Data for processing Start Marker

-- ==== Sys2Proof/Decode.lean ====
section
/-!
DEFINITION. Decoding of command words and micro-operation words, total and rejecting by name, and the encoder
(30_encoding.md rules R82 to R94).
-/
namespace Sys2Proof

/-- Format CMD (R82): `cmd[2]` is the class, `cmd[1:0]` the key size code or the direction. The operand is assembled
from its bus (R83, R84); the other bus, and the key bits below `256 − 32·Nk`, are ignored. -/
def decodeCommand (cmd : BitVec 3) (keyIn : BitVec 256) (blockIn : BitVec 128) : Except Reject Instr :=
  let cls : BitVec 1 := cmd.extractLsb' 2 1
  let sub : BitVec 2 := cmd.extractLsb' 0 2
  if cls = 0 then
    if sub = 0 then
      .ok (.keyload128 (busWord keyIn 0) (busWord keyIn 1) (busWord keyIn 2) (busWord keyIn 3))
    else if sub = 1 then
      .ok (.keyload192 (busWord keyIn 0) (busWord keyIn 1) (busWord keyIn 2) (busWord keyIn 3)
        (busWord keyIn 4) (busWord keyIn 5))
    else if sub = 2 then
      .ok (.keyload256 (busWord keyIn 0) (busWord keyIn 1) (busWord keyIn 2) (busWord keyIn 3)
        (busWord keyIn 4) (busWord keyIn 5) (busWord keyIn 6) (busWord keyIn 7))
    else .error (.reservedCommand cmd)
  else
    if sub = 0 then .ok (.cipher (AesState.ofBus blockIn))
    else if sub = 1 then .ok (.decipher (AesState.ofBus blockIn))
    else .error (.reservedCommand cmd)

/-- Format UOP (R86, R87): `op = uop[9:7]`, `sel = uop[6]`, `base = uop[5:0]`. The six operand-free operations
need `sel` and `base` zero; everything else is reserved (R90). -/
def decodeUop (word : BitVec 10) : Except Reject Instr :=
  let op : BitVec 3 := word.extractLsb' 7 3
  let sel : BitVec 1 := word.extractLsb' 6 1
  let base : BitVec 6 := word.extractLsb' 0 6
  if op = 6 then .ok (.addRoundKey (if sel = 0 then .F else .I) base.toNat)
  else if sel = 0 ∧ base = 0 then
    if op = 0 then .ok .subBytes
    else if op = 1 then .ok .invSubBytes
    else if op = 2 then .ok .shiftRows
    else if op = 3 then .ok .invShiftRows
    else if op = 4 then .ok .mixColumns
    else if op = 5 then .ok .invMixColumns
    else .error (.reservedUop word)
  else .error (.reservedUop word)

/-- The decoder of both levels. -/
def decode : Code → Except Reject Instr
  | .command cmd keyIn blockIn => decodeCommand cmd keyIn blockIn
  | .uop word => decodeUop word

/-! ## The encoder -/

/-- A word of format CMD (R82). -/
def commandWord (cls : BitVec 1) (sub : BitVec 2) : BitVec 3 := cls ++ sub

/-- A word of format UOP (R86). -/
def uopWord (op : BitVec 3) (sel : BitVec 1) (base : BitVec 6) : BitVec 10 := op ++ sel ++ base

/-- `sel` as a bit (R86). -/
def Sel.bit : Sel → BitVec 1
  | .F => 0
  | .I => 1

/-- The 10-bit word of a micro-operation (R86, R87). -/
def Uop.word : Uop → BitVec 10
  | .subBytes => uopWord 0 0 0
  | .invSubBytes => uopWord 1 0 0
  | .shiftRows => uopWord 2 0 0
  | .invShiftRows => uopWord 3 0 0
  | .mixColumns => uopWord 4 0 0
  | .invMixColumns => uopWord 5 0 0
  | .addRoundKey sel base => uopWord 6 sel.bit (BitVec.ofNat 6 base)

/-- The code of an instruction, written from the tables of R82, R83, R84 and R87; ignored bits and the unused bus are
zeros. -/
def encode : Instr → Code
  | .keyload128 k0 k1 k2 k3 => .command (commandWord 0 0) (k0 ++ k1 ++ k2 ++ k3 ++ (0 : BitVec 128)) 0
  | .keyload192 k0 k1 k2 k3 k4 k5 =>
      .command (commandWord 0 1) (k0 ++ k1 ++ k2 ++ k3 ++ k4 ++ k5 ++ (0 : BitVec 64)) 0
  | .keyload256 k0 k1 k2 k3 k4 k5 k6 k7 =>
      .command (commandWord 0 2) (k0 ++ k1 ++ k2 ++ k3 ++ k4 ++ k5 ++ k6 ++ k7) 0
  | .cipher block => .command (commandWord 1 0) 0 block.toBus
  | .decipher block => .command (commandWord 1 1) 0 block.toBus
  | .subBytes => .uop (Uop.word .subBytes)
  | .invSubBytes => .uop (Uop.word .invSubBytes)
  | .shiftRows => .uop (Uop.word .shiftRows)
  | .invShiftRows => .uop (Uop.word .invShiftRows)
  | .mixColumns => .uop (Uop.word .mixColumns)
  | .invMixColumns => .uop (Uop.word .invMixColumns)
  | .addRoundKey sel base => .uop (Uop.word (.addRoundKey sel base))

/-! ## Table words -/

/-- The code whose bits are `w` in a row of `nbits` bits of the opcode table: a row of format CMD (3 bits, one byte) with
both buses zero, or a row of format UOP (10 bits, two bytes). No code where `w` does not fit the port. -/
def codeOfTableWord (nbits w : Nat) : Option Code :=
  if nbits = 3 ∨ nbits = 8 then
    if w < 8 then some (.command (BitVec.ofNat 3 w) 0 0) else none
  else if nbits = 10 ∨ nbits = 16 then
    if w < 1024 then some (.uop (BitVec.ofNat 10 w)) else none
  else none

/-- The instruction the decoder reads from a word numbered as the opcode table numbers it; operands are zeros. -/
def decodeTableWord (nbits w : Nat) : Option Instr :=
  match codeOfTableWord nbits w with
  | some c =>
    match decode c with
    | .ok i => some i
    | .error _ => none
  | none => none

end Sys2Proof
end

Data for processing End Marker

### [Exercise objective]
Output the records exactly, including every line.

### [Task output]
-- ==== Sys2Proof/Decode.lean ====
section
/-!
DEFINITION. Decoding of command words and micro-operation words, total and rejecting by name, and the encoder
(30_encoding.md rules R82 to R94).
-/
namespace Sys2Proof

/-- Format CMD (R82): `cmd[2]` is the class, `cmd[1:0]` the key size code or the direction. The operand is assembled
from its bus (R83, R84); the other bus, and the key bits below `256 − 32·Nk`, are ignored. -/
def decodeCommand (cmd : BitVec 3) (keyIn : BitVec 256) (blockIn : BitVec 128) : Except Reject Instr :=
  let cls : BitVec 1 := cmd.extractLsb' 2 1
  let sub : BitVec 2 := cmd.extractLsb' 0 2
  if cls = 0 then
    if sub = 0 then
      .ok (.keyload128 (busWord keyIn 0) (busWord keyIn 1) (busWord keyIn 2) (busWord keyIn 3))
    else if sub = 1 then
      .ok (.keyload192 (busWord keyIn 0) (busWord keyIn 1) (busWord keyIn 2) (busWord keyIn 3)
        (busWord keyIn 4) (busWord keyIn 5))
    else if sub = 2 then
      .ok (.keyload256 (busWord keyIn 0) (busWord keyIn 1) (busWord keyIn 2) (busWord keyIn 3)
        (busWord keyIn 4) (busWord keyIn 5) (busWord keyIn 6) (busWord keyIn 7))
    else .error (.reservedCommand cmd)
  else
    if sub = 0 then .ok (.cipher (AesState.ofBus blockIn))
    else if sub = 1 then .ok (.decipher (AesState.ofBus blockIn))
    else .error (.reservedCommand cmd)

/-- Format UOP (R86, R87): `op = uop[9:7]`, `sel = uop[6]`, `base = uop[5:0]`. The six operand-free operations
need `sel` and `base` zero; everything else is reserved (R90). -/
def decodeUop (word : BitVec 10) : Except Reject Instr :=
  let op : BitVec 3 := word.extractLsb' 7 3
  let sel : BitVec 1 := word.extractLsb' 6 1
  let base : BitVec 6 := word.extractLsb' 0 6
  if op = 6 then .ok (.addRoundKey (if sel = 0 then .F else .I) base.toNat)
  else if sel = 0 ∧ base = 0 then
    if op = 0 then .ok .subBytes
    else if op = 1 then .ok .invSubBytes
    else if op = 2 then .ok .shiftRows
    else if op = 3 then .ok .invShiftRows
    else if op = 4 then .ok .mixColumns
    else if op = 5 then .ok .invMixColumns
    else .error (.reservedUop word)
  else .error (.reservedUop word)

/-- The decoder of both levels. -/
def decode : Code → Except Reject Instr
  | .command cmd keyIn blockIn => decodeCommand cmd keyIn blockIn
  | .uop word => decodeUop word

/-! ## The encoder -/

/-- A word of format CMD (R82). -/
def commandWord (cls : BitVec 1) (sub : BitVec 2) : BitVec 3 := cls ++ sub

/-- A word of format UOP (R86). -/
def uopWord (op : BitVec 3) (sel : BitVec 1) (base : BitVec 6) : BitVec 10 := op ++ sel ++ base

/-- `sel` as a bit (R86). -/
def Sel.bit : Sel → BitVec 1
  | .F => 0
  | .I => 1

/-- The 10-bit word of a micro-operation (R86, R87). -/
def Uop.word : Uop → BitVec 10
  | .subBytes => uopWord 0 0 0
  | .invSubBytes => uopWord 1 0 0
  | .shiftRows => uopWord 2 0 0
  | .invShiftRows => uopWord 3 0 0
  | .mixColumns => uopWord 4 0 0
  | .invMixColumns => uopWord 5 0 0
  | .addRoundKey sel base => uopWord 6 sel.bit (BitVec.ofNat 6 base)

/-- The code of an instruction, written from the tables of R82, R83, R84 and R87; ignored bits and the unused bus are
zeros. -/
def encode : Instr → Code
  | .keyload128 k0 k1 k2 k3 => .command (commandWord 0 0) (k0 ++ k1 ++ k2 ++ k3 ++ (0 : BitVec 128)) 0
  | .keyload192 k0 k1 k2 k3 k4 k5 =>
      .command (commandWord 0 1) (k0 ++ k1 ++ k2 ++ k3 ++ k4 ++ k5 ++ (0 : BitVec 64)) 0
  | .keyload256 k0 k1 k2 k3 k4 k5 k6 k7 =>
      .command (commandWord 0 2) (k0 ++ k1 ++ k2 ++ k3 ++ k4 ++ k5 ++ k6 ++ k7) 0
  | .cipher block => .command (commandWord 1 0) 0 block.toBus
  | .decipher block => .command (commandWord 1 1) 0 block.toBus
  | .subBytes => .uop (Uop.word .subBytes)
  | .invSubBytes => .uop (Uop.word .invSubBytes)
  | .shiftRows => .uop (Uop.word .shiftRows)
  | .invShiftRows => .uop (Uop.word .invShiftRows)
  | .mixColumns => .uop (Uop.word .mixColumns)
  | .invMixColumns => .uop (Uop.word .invMixColumns)
  | .addRoundKey sel base => .uop (Uop.word (.addRoundKey sel base))

/-! ## Table words -/

/-- The code whose bits are `w` in a row of `nbits` bits of the opcode table: a row of format CMD (3 bits, one byte) with
both buses zero, or a row of format UOP (10 bits, two bytes). No code where `w` does not fit the port. -/
def codeOfTableWord (nbits w : Nat) : Option Code :=
  if nbits = 3 ∨ nbits = 8 then
    if w < 8 then some (.command (BitVec.ofNat 3 w) 0 0) else none
  else if nbits = 10 ∨ nbits = 16 then
    if w < 1024 then some (.uop (BitVec.ofNat 10 w)) else none
  else none

/-- The instruction the decoder reads from a word numbered as the opcode table numbers it; operands are zeros. -/
def decodeTableWord (nbits w : Nat) : Option Instr :=
  match codeOfTableWord nbits w with
  | some c =>
    match decode c with
    | .ok i => some i
    | .error _ => none
  | none => none

end Sys2Proof
end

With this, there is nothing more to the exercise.